John Chamberlain Sculptures and Paintings
October 2023 through July 2024

“See, so there’s all these different variations on different material. … The stance, and the rhyme, and the tilt are all in there, but with various materials. But I went at the materials the way the materials evidently told me to. You squeeze one and you wad another, and you melt another…”[i]
—John Chamberlain, 1985
John Chamberlain (1927–2011) made his first works in three dimensions in the early 1950s. He began welding in 1953 and by 1958 introduced scrap metal from cars. As Donald Judd wrote in 1964: “John Chamberlain was the first to use automobile metal and to use color successfully in sculpture. He introduced the developments of American expressionism into sculpture and challenged the prevailing idea of sculpture as a solid mass.”[ii] Chamberlain’s self-termed “seven-year hiatus,” from 1965 to 1972, has often been described as an exploratory period during which he stopped using metal as his primary material. Yet, the artist’s entire career could be characterized by his attention to the peculiarities of the “different variations on different material” that he chose to experiment with—sheet metal, lacquer, Formica, foam, resin, Plexiglas, paper, fabric, film, and foil. Each variation in material provided an opportunity for intuitive and sensuous exploration, driven not by rationalistic structures or traditional forms but by chance, context, and the feeling of the fit.
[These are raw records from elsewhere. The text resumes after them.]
/-! PMP_STAT: spec/07_pumps_and_arithmetic.md, beside R214. -/
def PMP_STAT_STATE : Field := ⟨.PMP_STAT, 0, 30, 2, .ro, 0x0, false⟩
def PMP_STAT_CAUSE : Field := ⟨.PMP_STAT, 0, 27, 3, .ro, 0x0, false⟩
def PMP_STAT_REPL : Field := ⟨.PMP_STAT, 0, 8, 8, .ro, 0xFF, false⟩

/-! PMP_CTRL: spec/07_pumps_and_arithmetic.md, beside R214. -/
def PMP_CTRL_RETIRE : Field := ⟨.PMP_CTRL, 0, 31, 1, .sc, 0x0, false⟩
def PMP_CTRL_TEST_GO : Field := ⟨.PMP_CTRL, 0, 30, 1, .sc, 0x0, false⟩
def PMP_CTRL_RESTORE : Field := ⟨.PMP_CTRL, 0, 29, 1, .sc, 0x0, false⟩

/-! PMP_TEST: spec/07_pumps_and_arithmetic.md, beside R214. -/
def PMP_TEST_BUSY : Field := ⟨.PMP_TEST, 0, 31, 1, .ro, 0x0, false⟩
def PMP_TEST_PASS : Field := ⟨.PMP_TEST, 0, 30, 1, .ro, 0x0, false⟩
def PMP_TEST_NFAIL : Field := ⟨.PMP_TEST, 0, 0, 16, .ro, 0x0, false⟩

/-! PMP_ERRCNT: spec/07_pumps_and_arithmetic.md, beside R214. -/
def PMP_ERRCNT_MISMATCH : Field := ⟨.PMP_ERRCNT, 0, 16, 16, .ctr, 0x0, false⟩
def PMP_ERRCNT_PARITY : Field := ⟨.PMP_ERRCNT, 0, 0, 16, .ctr, 0x0, false⟩

/-! PMP_CIST: spec/07_pumps_and_arithmetic.md, beside R214. -/
def PMP_CIST_FREE : Field := ⟨.PMP_CIST, 0, 0, 11, .ro, 0x400, false⟩

/-! PMP_POOL: spec/07_pumps_and_arithmetic.md, beside R214. -/
def PMP_POOL_RETIRED : Field := ⟨.PMP_POOL, 0, 16, 8, .ro, 0x0, false⟩
def PMP_POOL_SPARES : Field := ⟨.PMP_POOL, 0, 8, 8, .ro, 0x0, false⟩
def PMP_POOL_ACTIVE : Field := ⟨.PMP_POOL, 0, 0, 8, .ro, 0x0, false⟩

/-! PMP_CFG: spec/07_pumps_and_arithmetic.md, beside R214. -/
def PMP_CFG_SOFT_WIN : Field := ⟨.PMP_CFG, 0, 16, 16, .rw, 0x3E8, false⟩
def PMP_CFG_SOFT_LIM : Field := ⟨.PMP_CFG, 0, 0, 8, .rw, 0x8, false⟩

/-! PMP_FREQ: spec/07_pumps_and_arithmetic.md, beside R214. -/
def PMP_FREQ_F : Field := ⟨.PMP_FREQ, 0, 0, 12, .ro, 0x7D0, false⟩

/-! PMP_SCRUB: spec/07_pumps_and_arithmetic.md, beside R214. -/
def PMP_SCRUB_IVL : Field := ⟨.PMP_SCRUB, 0, 0, 16, .rw, 0x64, false⟩

/-! WEL_STAT: spec/09_the_well.md, beside R241. -/
def WEL_STAT_INIT_DONE : Field := ⟨.WEL_STAT, 0, 31, 1, .ro, 0x0, false⟩
def WEL_STAT_STACK_OK : Field := ⟨.WEL_STAT, 0, 16, 4, .ro, 0x0, false⟩
def WEL_STAT_DIMM_OK : Field := ⟨.WEL_STAT, 0, 0, 16, .ro, 0x0, false⟩

/-! WEL_FAR_CFG: spec/09_the_well.md, beside R241. -/
def WEL_FAR_CFG_DPC2 : Field := ⟨.WEL_FAR_CFG, 0, 20, 1, .rw, 0x0, false⟩
def WEL_FAR_CFG_NCH : Field := ⟨.WEL_FAR_CFG, 0, 16, 4, .rw, 0x0, false⟩
def WEL_FAR_CFG_DIMM_GIB : Field := ⟨.WEL_FAR_CFG, 0, 0, 9, .rw, 0x0, false⟩

/-! WEL_CFG: spec/09_the_well.md, beside R254. -/
def WEL_CFG_UE_LIM : Field := ⟨.WEL_CFG, 0, 16, 8, .rw, 0x4, false⟩
def WEL_CFG_RETRY : Field := ⟨.WEL_CFG, 0, 0, 4, .rw, 0x2, false⟩

/-! WEL_SCRUB: spec/09_the_well.md, beside R254. -/
def WEL_SCRUB_FAR_H : Field := ⟨.WEL_SCRUB, 0, 16, 16, .rw, 0x18, false⟩
def WEL_SCRUB_NEAR_H : Field := ⟨.WEL_SCRUB, 0, 0, 16, .rw, 0x18, false⟩

/-! WEL_CTX_CFG: spec/09_the_well.md, beside R249. -/
def WEL_CTX_CFG_TO : Field := ⟨.WEL_CTX_CFG, 0, 0, 16, .rw, 0x7D0, false⟩

/-! WEL_AP_BASE: spec/09_the_well.md, beside R264. -/
def WEL_AP_BASE_BASE : Field := ⟨.WEL_AP_BASE, 0, 0, 12, .rw, 0x0, true⟩

/-! WEL_HOT_CFG: spec/09_the_well.md, beside R262. -/
def WEL_HOT_CFG_EN : Field := ⟨.WEL_HOT_CFG, 0, 31, 1, .rw, 0x0, false⟩
def WEL_HOT_CFG_BASE : Field := ⟨.WEL_HOT_CFG, 0, 0, 27, .rw, 0x0, false⟩

/-! WEL_WAIT_STAT: spec/09_the_well.md, beside R275. -/
def WEL_WAIT_STAT_INUSE : Field := ⟨.WEL_WAIT_STAT, 0, 0, 15, .ro, 0x0, false⟩

/-! WEL_DEV: spec/09_the_well.md, beside R254. -/
def WEL_DEV_OUT : Field := ⟨.WEL_DEV, 0, 31, 1, .ro, 0x0, false⟩
def WEL_DEV_TAKE_OUT : Field := ⟨.WEL_DEV, 0, 30, 1, .sc, 0x0, false⟩
def WEL_DEV_CORR : Field := ⟨.WEL_DEV, 0, 12, 12, .ctr, 0x0, false⟩
def WEL_DEV_UNCORR : Field := ⟨.WEL_DEV, 0, 0, 12, .ctr, 0x0, false⟩

/-! WEL_MIR: spec/09_the_well.md, beside R257. -/
def WEL_MIR_EN : Field := ⟨.WEL_MIR, 0, 31, 1, .rw, 0x0, true⟩
def WEL_MIR_STATE : Field := ⟨.WEL_MIR, 0, 26, 2, .ro, 0x0, false⟩
def WEL_MIR_SIZE_G : Field := ⟨.WEL_MIR, 0, 0, 13, .rw, 0x0, true⟩
def WEL_MIR_BASE_G : Field := ⟨.WEL_MIR, 1, 0, 13, .rw, 0x0, true⟩
def WEL_MIR_MBASE_G : Field := ⟨.WEL_MIR, 2, 0, 13, .rw, 0x0, true⟩

/-! WEL_SO_CMD: spec/09_the_well.md, beside R275. -/
def WEL_SO_CMD_SOP : Field := ⟨.WEL_SO_CMD, 0, 28, 4, .wo, 0x0, false⟩
def WEL_SO_CMD_SO : Field := ⟨.WEL_SO_CMD, 0, 0, 13, .wo, 0x0, false⟩

/-! WEL_SO_ARG0_LO: spec/09_the_well.md, beside R275. -/
def WEL_SO_ARG0_LO_VAL : Field := ⟨.WEL_SO_ARG0_LO, 0, 0, 32, .rw, 0x0, false⟩

/-! WEL_SO_ARG0_HI: spec/09_the_well.md, beside R275. -/
def WEL_SO_ARG0_HI_VAL : Field := ⟨.WEL_SO_ARG0_HI, 0, 0, 32, .rw, 0x0, false⟩

/-! WEL_SO_ARG1_LO: spec/09_the_well.md, beside R275. -/
def WEL_SO_ARG1_LO_VAL : Field := ⟨.WEL_SO_ARG1_LO, 0, 0, 32, .rw, 0x0, false⟩

/-! WEL_SO_ARG1_HI: spec/09_the_well.md, beside R275. -/
def WEL_SO_ARG1_HI_VAL : Field := ⟨.WEL_SO_ARG1_HI, 0, 0, 32, .rw, 0x0, false⟩

/-! WEL_SO_RES_LO: spec/09_the_well.md, beside R275. -/
def WEL_SO_RES_LO_VAL : Field := ⟨.WEL_SO_RES_LO, 0, 0, 32, .ro, 0x0, false⟩

/-! WEL_SO_RES_HI: spec/09_the_well.md, beside R275. -/
def WEL_SO_RES_HI_VAL : Field := ⟨.WEL_SO_RES_HI, 0, 0, 32, .ro, 0x0, false⟩

/-! WEL_SO_CSTAT: spec/09_the_well.md, beside R275. -/
def WEL_SO_CSTAT_BUSY : Field := ⟨.WEL_SO_CSTAT, 0, 31, 1, .ro, 0x0, false⟩
def WEL_SO_CSTAT_STATUS : Field := ⟨.WEL_SO_CSTAT, 0, 0, 8, .ro, 0x0, false⟩

/-! WEL_CTX_OPEN: spec/09_the_well.md, beside R249. -/
def WEL_CTX_OPEN_OPEN : Field := ⟨.WEL_CTX_OPEN, 0, 0, 12, .ro, 0x0, false⟩

/-! WEL_HOT_CNT: spec/09_the_well.md, beside R262. -/
def WEL_HOT_CNT_CNT : Field := ⟨.WEL_HOT_CNT, 0, 0, 16, .ctr, 0x0, false⟩

/-! WEL_FWD: spec/09_the_well.md, beside R261. -/
def WEL_FWD_VALID : Field := ⟨.WEL_FWD, 0, 31, 1, .rw, 0x0, false⟩
def WEL_FWD_SRC_PAGE : Field := ⟨.WEL_FWD, 0, 0, 27, .rw, 0x0, false⟩
def WEL_FWD_DST_PAGE : Field := ⟨.WEL_FWD, 1, 0, 27, .rw, 0x0, false⟩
This presentation of works by Chamberlain includes four of the artist’s sculptures in painted and chromium-plated steel made between 1976 and 1979 from the Chinati Foundation’s collection. Also on view are six paintings from 1964 in lacquer and reflective flake, with attached metal bars, on loan from Judd Foundation. In a 1972 interview for Artforum, Chamberlain described the process of building the layers of color in these paintings: “I was using auto lacquer—I really like to paint, too—and I like the procedures in which I use it. Those paintings had 100 coats of paint, but they were very thin coats, mostly a lot of clear lacquer with just a few drops of color. Whatever color you saw was just a build-up, like 100 sprayed veils made a single color.”[iii]
His technique of building layers of sprayed paint, similar to other methods of compression used in his sculptural practice, allowed him to explore color on a two-dimensional surface, while also projecting into space with the addition of the right angles in chrome. As Donald Judd noted in one of his many writings on Chamberlain’s art, “Chamberlain is the only sculptor really using color, the full range, not just metallic shades; his color is as particular, complex and structural as any good painter’s.”[iv]
Judd installed these paintings first at his home and studio in New York City, at 101 Spring Street, and later at his Architecture Office in downtown Marfa. Judd Foundation will reinstall these works in the Architecture Office upon completion of the restoration of the building.
At the John Chamberlain Building in downtown Marfa, twenty-three sculptures in chromium-plated steel; Barge Marfa (1983), a large foam couch; and the artist’s 1968 film The Secret Life of Hernando Cortez are permanently installed.
North wall (left to right):
- Gone to Marfa, 1977. Painted and chromium-plated steel. 76 × 23 × 29 in. (193 × 58 × 73 cm)
- Paddy’s Limbo, 1976–77. Painted and chromium-plated steel. 51 × 27 × 21 in. (129 × 68 × 53 cm)
- One Twin, 1979. Painted and chromium-plated steel. 65 × 55 × 26 in. (165 × 139 × 66 cm)
- Electric (Electra) Underlace, 1979. Painted and chromium-plated steel. 85 × 62 × 33 in. (216 × 157 × 83 cm)
South wall (left to right):
- Rock-Ola
- [untitled]
- [untitled]
- Zia
- Toureiro
- [untitled]
All paintings date from 1964 and are metal and lacquer with reflective flake on fiberboard, 68 ¼ × 68 ¼ × 5 in. (173.4 × 173.4 × 12.7 cm)
John Chamberlain Sculptures and Paintings was made possible with generous support from Lee Baumann Cohn, Patrick Collins, Mack Fowler, Judd Foundation, George Kelly, Ruth Stanton Foundation, and Noelle Reed.
[i] Susan Davidson, “A Sea of Foam, an Ocean of Metal,” in John Chamberlain: Choices (New York, NY: Solomon R. Guggenheim Museum, 2012), 25.
[ii] Donald Judd, “Young Artists at the Fair and at Lincoln Center,” Art in America, August 1964, reprinted in Donald Judd, Complete Writings 1959–1975 (Halifax: Nova Scotia College of Art and Design, 1975), 131.
[iii] Phyllis Tuchman, “An Interview with John Chamberlain,” Artforum 10, no. 6 (February 1972), 39.
[iv] Donald Judd, “In the Galleries,” Arts Magazine, March 1962, reprinted in Donald Judd, Complete Writings 1959–1975 (Halifax: Nova Scotia College of Art and Design, 1975), 46.